Question

How do you solve ${x^2} - 6x = 0$ ?

Answer 1

Hint: In this type of problems, first we need to rewrite the given expression(if necessary) in general form of quadratic equation given by: $a{x^2} + bx + c = 0$, now to find the roots we can make use of the quadratic formula given by: $x = \dfrac{{ - b \pm \sqrt {{b^2} - 4ac} }}{{2a}}$. So by making use of this formula we can easily solve the given expression.

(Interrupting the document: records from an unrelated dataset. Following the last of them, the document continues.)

/-- Ports, baseband and expansion items configured (R520, R664, R794). -/
def State.startParts (s : State) (c : Ctl) : State :=
  let s := s.modCtl c fun x =>
    let p : Phy := { run := true, st := .quiet, seenAt := some s.now }
    { x with phyA := p, phyB := p, addrs := x.mram.ident.map (fun i => (i.addrA, i.addrB)), exp := { x.exp with items := expItems x.mram.items } }
  (s.gnssStart c).gnssStores c

/-- The controller enters HOLD (R171, R193). -/
def State.enterHold (s : State) (c : Ctl) (cause : Nat) : State :=
  let s := (s.modCtl c fun x => { x with miles := setV x.miles 2 (some s.now) }).setRole c .hold cause 0 0x05
  s.logEv c 0x0105 0 c.code 0 (stdBody 0 cause)

/-- FIRMWARE_RUNNING (R168, R169, R193, R581, R744, R818, R972). -/
def execFirmwareRunning (t : Instant) (c : Ctl) (s : State) : Result :=
  run t (fun s =>
    when ((s.ctl c).powered && (s.ctl c).role = .booting) (fun s =>
      let (n, s) := s.draw
      let now := s.now
      let s := s.modCtl c fun x => { x with
        failN := false, bootRst := [], peerFail := (s.ctl c.other).failN, peerGone := if (s.ctl c.other).failN then some now else none
        miles := setV (setV x.miles 0 (some (min now (x.refAt + (180000 + n % 120001) * usec)))) 1 (some now)
        elect := none, image := Vector.replicate 16 {}, scrubIn := now
        mram := { x.mram with
          boot := { (if x.mram.boot.best.isNone then x.mram.boot.write else x.mram.boot) with recov := false, old := none }
          log := x.mram.log.start, energy := x.mram.energy.map Energy.reload } }
      let s := s.startTime c
      let s := s.roleTo c .electing 0 0 0
      let s := ((s.logBoot c).cellLog c).holdupAlarm c
      let s := if (s.ctl c.other).role = .faulted ∧ (s.ctl c.other).powered then s.reportFaulted c.other else s
      let s := (s.modMram c Mram.readConfig).readPlug c
      let s := (s.replay c).readSessions c
      let s := (s.coneOwn c).startParts c
      let s := s.modCtl c Ctlr.rebuild
      if (s.ctl c).lever then s.roleTo c .service 0 0 0
      else if (s.ctl c).mram.ident.isNone then s.enterHold c 3
      else s) s) s

/-! The election. -/

/-- The ELECT record of a controller (R170). -/
def State.electOf (s : State) (c : Ctl) : Elect :=
  let x := s.ctl c
  { role := x.role, schema := x.schema, epoch := x.mram.epoch, hash := x.mram.hash, line := x.line
    serial := ((x.mram.ident).map (·.serial)).getD [] }

/-- ELECT_SEND (R170, R853): in ELECTING and in HOLD, every 10 ms. -/
def execElectSend (t : Instant) (c : Ctl) (s : State) : Result :=
  run t (fun s => when ((s.ctl c).running && ((s.ctl c).role = .electing || (s.ctl c).role = .hold)) (fun s =>
    s.modCtl c fun x => { x with electTx := some (s.electOf c) }) s) s

/-- The controller becomes ACTIVE with every cartridge still to claim (R171, R176, R496): images rebuilt, and CLAIM_REQ sent to all. -/
def State.beActive (s : State) (c : Ctl) (ev : Nat) : State :=
  let s := s.modCtl c fun x => { x.rebuild with claims := Vector.replicate 4 {}, miles := setV x.miles 2 (some s.now), ready := false }
  let s := ((s.setRole c .active 0 0 ev).announceUnit c).raiseAfresh c
  overList allSlots (fun k s => s.sendClaim c k) s

/-- The controller becomes ACTIVE by an election (R171). -/
def State.electActive (s : State) (c : Ctl) : State :=
  (s.beActive c 0x01).logEv c 0x0101 0 c.code 0 (stdBody 1 Role.active.code)

/-- A controller that joins sets its journal aside (R874), and its configuration where its epoch is the higher (R192). -/
def Mram.joining (m : Mram) (higher : Bool) : Mram :=
  let m := { m with asideSess := some (m.slots, m.clients), slots := [] }
  if higher then { m with aside := some (m.items, m.epoch, m.hash) } else m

Complete step by step answer:
Here in this question they have given an expression which is ${x^2} - 6x = 0$ to solve using quadratic formula.
The general or standard form of the quadratic equation is given by: $a{x^2} + bx + c = 0$ where $a,b,c$ are constant values. Now we need to rewrite the given expression in the general form.
Therefore, the given equation ${x^2} - 6x = 0$ can be written as
 ${x^2} - 6x + 0 = 0$ (Here the value of $c$ is not given which can be written as 0 for simplification purposes).
Now compare the equation ${x^2} - 6x + 0 = 0$ with the general form $a{x^2} + bx + c = 0$ we have $a = 1$ , $b = - 6$ and $c = 0$.
Now to find the roots of $x$ we can make use of the quadratic formula given by: $x = \dfrac{{ - b \pm \sqrt {{b^2} - 4ac} }}{{2a}}$.
Substitute the values $a = 1$ , $b = - 6$ and $c = 0$ in the above equation, we get
$x = \dfrac{{ - ( - 6) \pm \sqrt {{{( - 6)}^2} - 4 \times 1 \times 0} }}{{2 \times 1}}$
$ \Rightarrow x = \dfrac{{6 \pm \sqrt {36} }}{2}$ Here, $36$ can be written as ${6^2}$.
$ \Rightarrow x = \dfrac{{6 \pm \sqrt {{6^2}} }}{2}$
Square and square root get cancelled in the above expression, we get
$ \Rightarrow x = \dfrac{{6 \pm 6}}{2}$ Which is having two roots.
Now simplify for the roots of $x$ , we have
$ \Rightarrow x = \dfrac{{6 + 6}}{2}$ $ \Rightarrow x = \dfrac{{6 - 6}}{2}$

On simplifying the above expression, we get
$x = 6$ and $x = 0$ as the roots of the given equation ${x^2} - 6x = 0$

Note:
Whenever we have this type of problem we can easily find the roots by using the quadratic formula but you need to remember the formula correctly. Here the simplification part is a bit difficult but you can simplify step by step to get the correct answer.